Remember: A trip to your favourite mechanic with the truck in question can affordably provide added purchase confidence and peace of mind via the pre-purchase inspection. In an hour or less, your mechanic can give the truck you’re after a two-thumbs-up or, conversely, advise that you may want to select another model.

1996 to 2004 Toyota Tacoma

1996 Toyota Tacoma
1996 Toyota Tacoma (Photo: Toyota)

The Draw: Owners of this last-generation Tacoma typically rave about styling, off-road capability, long-term reliability, and a relatively smooth powertrain. Decent mileage, ground clearance and adequate power, even from the 4-cylinder engine, are also praised. Many owners share stories online of how their older Tacoma’s are “ultra reliable,” always fire up, and get them where they need to go. Look for 4- or 6-cylinder power, two- or four-wheel drive, manual or automatic transmissions, and a selection of body configurations.

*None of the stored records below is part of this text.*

-- ==== Sys2Proof/Machine/Step.lean ====
section
/-! DEFINITION. Step.lean: one step of the bridge, and a command put at the front of its queue. -/

namespace Sys2Proof.Machine

/-- One microsecond of the timebase passes (log entry 1). -/
def State.tick (s : State) : State :=
  { s with now := s.now + 1 }

/-- One step: the command at the front of the queue runs on the state with the queue's rest; on an empty queue the timebase
advances by 1 µs in place of idling (log entry 1). -/
def step (s : State) : Host.Outcome State Fault Refusal :=
  match s.pending with
  | c :: rest => exec c (s.withPending rest)
  | [] => .next s.tick

/-- The state with the command that a word spells put at the front of its queue; unchanged where the word spells none. -/
def State.withFetchWord (s : State) (nbits w : Nat) : State :=
  match decodeTableWord nbits w with
  | some c => s.withPending (c :: s.pending)
  | none => s

end Sys2Proof.Machine
end

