-- ==== Sys2Proof/Certificates/Slice0/Obligations.lean ====
section
/-! DEFINITION. Obligations.lean: the statements for the provers. A next state is written as the state before with the fields
the command changes; `closeStep` around it lets the arbiter grant a free link (GrantFollowsPriority says all that this does) and
brings the doze count into line with its conditions (DozeCountFollowsConditions). -/

open Sys2Proof Sys2Proof.Machine

/-! ## The step, reset, and the laws every step keeps -/

/-- A step runs the command at the front of the queue on the state with the queue's rest. The queue is the model's form (log
entry 2). -/
def Obligations.StepRunsFrontCommand : Prop :=
  ∀ (c : Instr) (rest : List Instr) (s : State), s.pending = c :: rest → step s = exec c { s with pending := rest }

/-- What the spec says of the bridge in reset: every block's state after reset (R5, R9, R40, R69, R89, R94, R105, R108, R148, R149,
R164, R165). -/
def Obligations.ResetHoldsSpecValues : Prop :=
  let s := State.reset
  s.port = { latched := 0, cycle := none, hwaitn := true, hfailn := true, hadLow := none, hadHigh := none } ∧
    (∀ i < 16, (s.staging.slot i).state = .free ∧ (s.staging.slot i).page = none ∧ (s.staging.slot i).rank = none ∧
      ∀ o < 256, (s.staging.slot i).byte o = none) ∧
    s.staging.queue = [] ∧ s.staging.waiting = none ∧ s.heldRun = none ∧ s.timer.quiet = none ∧ s.timer.hold = none ∧
    s.engine.job = none ∧
    (∀ l < 256, s.tables.entry l = none) ∧
    (∀ p < 512, (s.tables.record p).state = (if p < 8 then some .journal else none) ∧ (s.tables.record p).owner = none ∧
      (s.tables.record p).retirePending = false) ∧
    s.journal.active = none ∧ s.journal.previous = none ∧ s.journal.sequence = none ∧ s.journal.appendPos = none ∧
    (∀ j < 8, flagAt s.journal.pendingErase j = false) ∧ s.journal.requests = [] ∧ s.journal.activity = .idle ∧
    s.journal.opening = none ∧ s.pool.spares = [] ∧ s.pool.eraser = .idle ∧
    s.link.power = .unknown ∧ s.link.op = none ∧ s.link.erasing = none ∧ s.link.requests = .empty ∧ s.link.granted = none ∧
    s.link.stream = none ∧ s.link.doze = none ∧ s.lseln = true ∧ s.lsck = some false ∧ s.ctl.mode = .mounting ∧
    s.ctl.degraded = false ∧ s.clean = false ∧ s.modePins = 0b000

/-- The machine after reset meets the laws that steps keep. -/
def Obligations.LawsHoldAtReset : Prop :=
  State.reset.Sound ∧ State.reset.StagingLaw ∧ State.reset.TableLaw ∧ State.reset.WorkLaw

/-- Every step keeps the laws of reset, mode, port, link and doze count. -/
def Obligations.StepKeepsSoundness : Prop :=
  ∀ s t : State, s.Sound → step s = .next t → t.Sound

/-- Every step keeps the laws of the slots, the commit queue and the job's slot list. -/
def Obligations.StepKeepsStagingLaw : Prop :=
  ∀ s t : State, s.StagingLaw → step s = .next t → t.StagingLaw

/-- Every step keeps the laws of the map, the physical sector table and the spare list while the tables are held (R3, R4, R6, R7,
R8, R14, R87), with what the blocks have under way agreeing with the tables: the map one sector for each logical sector, all
MAPPED with it as owner; at most one TARGET; the spare list exactly the clean and dirty spares, each once; the retired and the
pending sectors at most 64. -/
def Obligations.StepKeepsTableLaw : Prop :=
  ∀ s t : State, s.Sound → s.TableLaw → s.WorkLaw → step s = .next t → t.TableLaw ∧ t.WorkLaw

/-- Every command, in every state, answers a next state that keeps the waiting commands, the timebase, and all that has been
driven on the link before. That a command whose condition does not hold changes nothing is the model's choice (log entry 2). -/
def Obligations.EveryCommandCompletes : Prop :=
  ∀ (c : Instr) (s : State), ∃ t driven, exec c s = .next t ∧ t.pending = s.pending ∧ t.now = s.now ∧ t.wire = s.wire ++ driven

/-- FAULT is left by reset alone, and the degraded latch, once set with the map in force, is cleared by reset alone (R165,
R166). -/
def Obligations.FaultAndLatchLeftByResetAlone : Prop :=
  ∀ (c : Instr) (s t : State), s.ModeLaw → c ≠ .rstnAssert → c ≠ .powerOn → exec c s = .next t →
    (s.ctl.mode = .fault → t.ctl.mode = .fault) ∧
      (s.ctl.mode.inForce = true → s.ctl.degraded = true → t.ctl.degraded = true)
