-- ==== Sys2Proof/Laws/Frames.lean ====
section
/-! SUPPORT. Laws/Frames.lean: what each operation of the blocks leaves alone, one lemma per field. A field that an operation has
no lemma for is one it may change. -/

namespace Sys2Proof.Machine

section

/- A thousand short proofs, one after another: a thread for each is more than there is room for. -/
set_option Elab.async false

/-! ## startCounts -/

@[simp] theorem State.startCounts_now (s : State) : s.startCounts.now = s.now := by
  unfold State.startCounts
  simp
@[simp] theorem State.startCounts_port (s : State) : s.startCounts.port = s.port := by
  unfold State.startCounts
  simp
@[simp] theorem State.startCounts_staging (s : State) : s.startCounts.staging = s.staging := by
  unfold State.startCounts
  simp
@[simp] theorem State.startCounts_heldRun (s : State) : s.startCounts.heldRun = s.heldRun := by
  unfold State.startCounts
  simp
@[simp] theorem State.startCounts_engine (s : State) : s.startCounts.engine = s.engine := by
  unfold State.startCounts
  simp
@[simp] theorem State.startCounts_tables (s : State) : s.startCounts.tables = s.tables := by
  unfold State.startCounts
  simp
@[simp] theorem State.startCounts_journal (s : State) : s.startCounts.journal = s.journal := by
  unfold State.startCounts
  simp
@[simp] theorem State.startCounts_pool (s : State) : s.startCounts.pool = s.pool := by
  unfold State.startCounts
  simp
@[simp] theorem State.startCounts_link (s : State) : s.startCounts.link = s.link := by
  unfold State.startCounts
  simp
@[simp] theorem State.startCounts_ctl (s : State) : s.startCounts.ctl = s.ctl := by
  unfold State.startCounts
  simp
@[simp] theorem State.startCounts_values (s : State) : s.startCounts.values = s.values := by
  unfold State.startCounts
  simp
@[simp] theorem State.startCounts_wire (s : State) : s.startCounts.wire = s.wire := by
  unfold State.startCounts
  simp
@[simp] theorem State.startCounts_pending (s : State) : s.startCounts.pending = s.pending := by
  unfold State.startCounts
  simp

/-! ## restartQuiet -/

@[simp] theorem State.restartQuiet_now (s : State) : s.restartQuiet.now = s.now := by
  unfold State.restartQuiet
  simp
@[simp] theorem State.restartQuiet_port (s : State) : s.restartQuiet.port = s.port := by
  unfold State.restartQuiet
  simp
@[simp] theorem State.restartQuiet_staging (s : State) : s.restartQuiet.staging = s.staging := by
  unfold State.restartQuiet
  simp
@[simp] theorem State.restartQuiet_heldRun (s : State) : s.restartQuiet.heldRun = s.heldRun := by
  unfold State.restartQuiet
  simp
@[simp] theorem State.restartQuiet_engine (s : State) : s.restartQuiet.engine = s.engine := by
  unfold State.restartQuiet
  simp
@[simp] theorem State.restartQuiet_tables (s : State) : s.restartQuiet.tables = s.tables := by
  unfold State.restartQuiet
  simp
@[simp] theorem State.restartQuiet_journal (s : State) : s.restartQuiet.journal = s.journal := by
  unfold State.restartQuiet
  simp
@[simp] theorem State.restartQuiet_pool (s : State) : s.restartQuiet.pool = s.pool := by
  unfold State.restartQuiet
  simp
@[simp] theorem State.restartQuiet_link (s : State) : s.restartQuiet.link = s.link := by
  unfold State.restartQuiet
  simp
@[simp] theorem State.restartQuiet_ctl (s : State) : s.restartQuiet.ctl = s.ctl := by
  unfold State.restartQuiet
  simp
@[simp] theorem State.restartQuiet_values (s : State) : s.restartQuiet.values = s.values := by
  unfold State.restartQuiet
  simp
@[simp] theorem State.restartQuiet_wire (s : State) : s.restartQuiet.wire = s.wire := by
  unfold State.restartQuiet
  simp
@[simp] theorem State.restartQuiet_pending (s : State) : s.restartQuiet.pending = s.pending := by
  unfold State.restartQuiet
  simp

The Common Issues: Be sure you’re able to get comfortable in the seats, and check the body extensively for rust, paint chips and dents beyond those expected given the truck’s age and mileage. Double-check for confident brake-system performance and 4x4 system engagement into its various modes. Listen to the suspension for signs of clunking or popping, which could be evidence of a worn-out busing, ball-joint or strut. Also, look for signs of oil splatter visible from the inside of the rear wheels. This could indicate leaky axle seals, which may adversely affect the vehicle’s ability to brake.

Having the Tacoma you’re considering inspected for rust should be considered absolutely mandatory. Though no worrisome drivetrain or electronic-related issues present themselves in checks of online forums, some earlier Tacoma models in this generation were actually recalled due to a heavy rust problem that could see the frame perforate, compromising safety.